Deep Gender Converter

Primary LanguagePythonMIT LicenseMIT

Beyond Voice Identity Conversion: Manipulating Voice Attributes by Adversarial Learning of Structured Disentangled Representations


  • numpy
  • tensorflow 2.2
  • librosa
  • pysndfile
  • matplotlib


The VCTK dataset using mic1 only and discarding speakers p315 and s5 (108 speakers).

Gender Converter

Go to gender_converter directory:

$ cd gender_converter



Install Python dependencies.

$ pip install -r requirements.txt

Feature Extraction

  • You need to extract
    • log-mel-spectrograms from VCTK audios, using calc_melspec.py.
    • Then you need to compute mean and standard deviation of the mel-spectrograms on the entire training database using compute_mean_std.py,
    • You also need to run compute_mean_std_spkencoder.py using the VC model (see steps below) - for standardization of the output of the speaker encoder.
  • You also need to do a forced alignement at phone level on all the VCTK sentences.

Customize data reader

Write a snippet of code to walk through the dataset for generating list file for train, valid and test set.

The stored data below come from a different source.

-- ==== Sys2Proof/Machine/Requests.lean ====
section
/-! DEFINITION. The descriptors of requests and conversations (R38 to R40, R167 to R169, R198 to R211, R223, R229 to
R236, R242, R243, R248) and the shape every commit-acting descriptor shares (R10, R34, R372 to R375, R404). -/

namespace Sys2Proof.Machine

/-! ## The shape of a commit-acting descriptor -/

def dOp (d : HostDesc) : Nat := fieldOf d.raw 7 0
/-- The bench a descriptor acts on: the one it names, or the one its conversation is homed on where it was forwarded.
-/
def dBench (d : HostDesc) : Nat := if d.ring < 4096 then fieldOf d.raw 19 16 else d.ring / 256 % 16
def dConv (d : HostDesc) : Nat := fieldOf d.raw 191 128
def dReq (d : HostDesc) : Nat := fieldOf d.raw 127 64

/-- The descriptor's identity for its record. -/
def cplOf (s : State) (d : HostDesc) : Cpl :=
  { ring := d.ring, index := d.index, tag := fieldOf d.raw 63 32, op := dOp d, bench := dBench d,
    gen := (tget s.host.flrs (d.ring / 16)).getD 0, stamp := d.stamp }

/-- An opcode of R374. -/
def knownOp (o : Nat) : Bool :=
  o == 0x10 || o == 0x11 || (decide (0x20 ≤ o) && decide (o ≤ 0x25)) || o == 0x30 ||
    (decide (0x40 ≤ o) && decide (o ≤ 0x43)) || (decide (0x50 ≤ o) && decide (o ≤ 0x57)) || o == 0x60 || o == 0x61 ||
    o == 0x70 || o == 0x7F

/-- Applied in full while no plan is made by the firmware (R404). -/
def fullWithoutFirmware (o : Nat) : Bool := o == 0x22 || o == 0x60 || o == 0x61 || o == 0x7F

/-- The firmware plans at commit n: no restart, or ready by the commit R34 names for its ready stamp (R402). -/
def firmwareAt (s : State) (n : Nat) : Bool :=
  match s.fw.restart, s.fw.readyAt with
  | none, _ => true
  | some _, some r => dueBy s r n
  | some _, none => false

/-- What a descriptor meets before its own rules, if anything (R54, R372, R373, R404, R426). Keep mode, the halt of R54,
the read limit and a control restart are met before its reserved bits are looked at (R10; DESIGN CHOICE, log entry 23). -/
def gate (s : State) (d : HostDesc) (o n : Nat) : Option Status :=
  if inKeep s || s.time.halted then some .benchHalted
  else if d.late then some .noCapacity
  else if fieldOf d.raw 19 16 != d.ring % 256 / 16 || !knownOp (dOp d) || dOp d != o then some .badDescriptor
  else if !firmwareAt s n && !fullWithoutFirmware o then some .benchHalted
  else none

/-- One park or haul applied at step 1 acts: the conversation is parked in place, or its OFFER goes out, or it is
gone. The place of its record among those due comes back with the number placed so (R206, R380). -/
def actPark (n : Nat) (a : State × Nat) (p : ParkWait) : State × Nat :=
  let (s, k) := a
  match p.haul with
  | some id =>
    (match conv s p.conv, srcHaul s id with
     | some _, some h =>
       let h' : SrcHaul := { h with aborted := false, req := if (req s h.req).isNone then 0 else h.req }
       (sendOffer (modConv { s with haul := { s.haul with out := tput s.haul.out id h' } } p.conv
         (fun c => { c with frozen := some id })) id, k)
     | _, _ =>
       let s1 := { s with haul := { s.haul with out := tdel s.haul.out id } }
       (dueAt s1 (p.order + k) p.cpl .notFound p.conv n, k + 1))
  | none =>
    match conv s p.conv with
    | some _ => (dueAt (parkInPlace s p.conv) (p.order + k) p.cpl .ok p.conv n, k + 1)
    | none => (dueAt s (p.order + k) p.cpl .notFound p.conv n, k + 1)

Then you will need to modify the data reader to read your training data. The following are scripts you will need to modify:

  • reader.py
  • symbols.py

Pre-train the VC model

$ python train_vc.py -o outdir_vc_model_80ep --hparams=epochs=80,batch_size=32 --db_root_dir pathtovctk

where pathtovctk is the path to your VCTK data AND lists, outdir_vc_model_80ep will contain the output VC model (and logdir for tensorboard).

Compute statistics on speaker encoder output using training database

  • If you trained the VC model by your self:
    $ python compute_mean_std_spkencoder.py --model outdir_vc_model_80ep --db_root_dir pathtovctk --ckpt
  • OR using pre-trained models:
    $ python compute_mean_std_spkencoder.py --model pathtomodels/model_vc_80ep_w/vc_weights.tf --db_root_dir pathtovctk

Pre-train the "pre-trained gender discriminator" model

$ python train_gender_discriminator.py -i outdir_vc_model_80ep --db_root_dir pathtovctk -o outdir_genderdiscriminator

where outdir_genderdiscriminator will contain the output gender dicriminator model.

Train the "gender auto-encoder" model

$ python train_aegender.py -igender outdir_genderdiscriminator -ivc outdir_vc_model_80ep --hparams=epochs=400,batch_size=64,gender_autoencoder_error_type=mae,gender_latent_dim=60,learning_rate=1e-4 --db_root_dir pathtovctk -o outdir_genderae_latentdim60

where outdir_genderae_latentdim60 will contain the output gender model.


Run the inference codes to generate audio samples.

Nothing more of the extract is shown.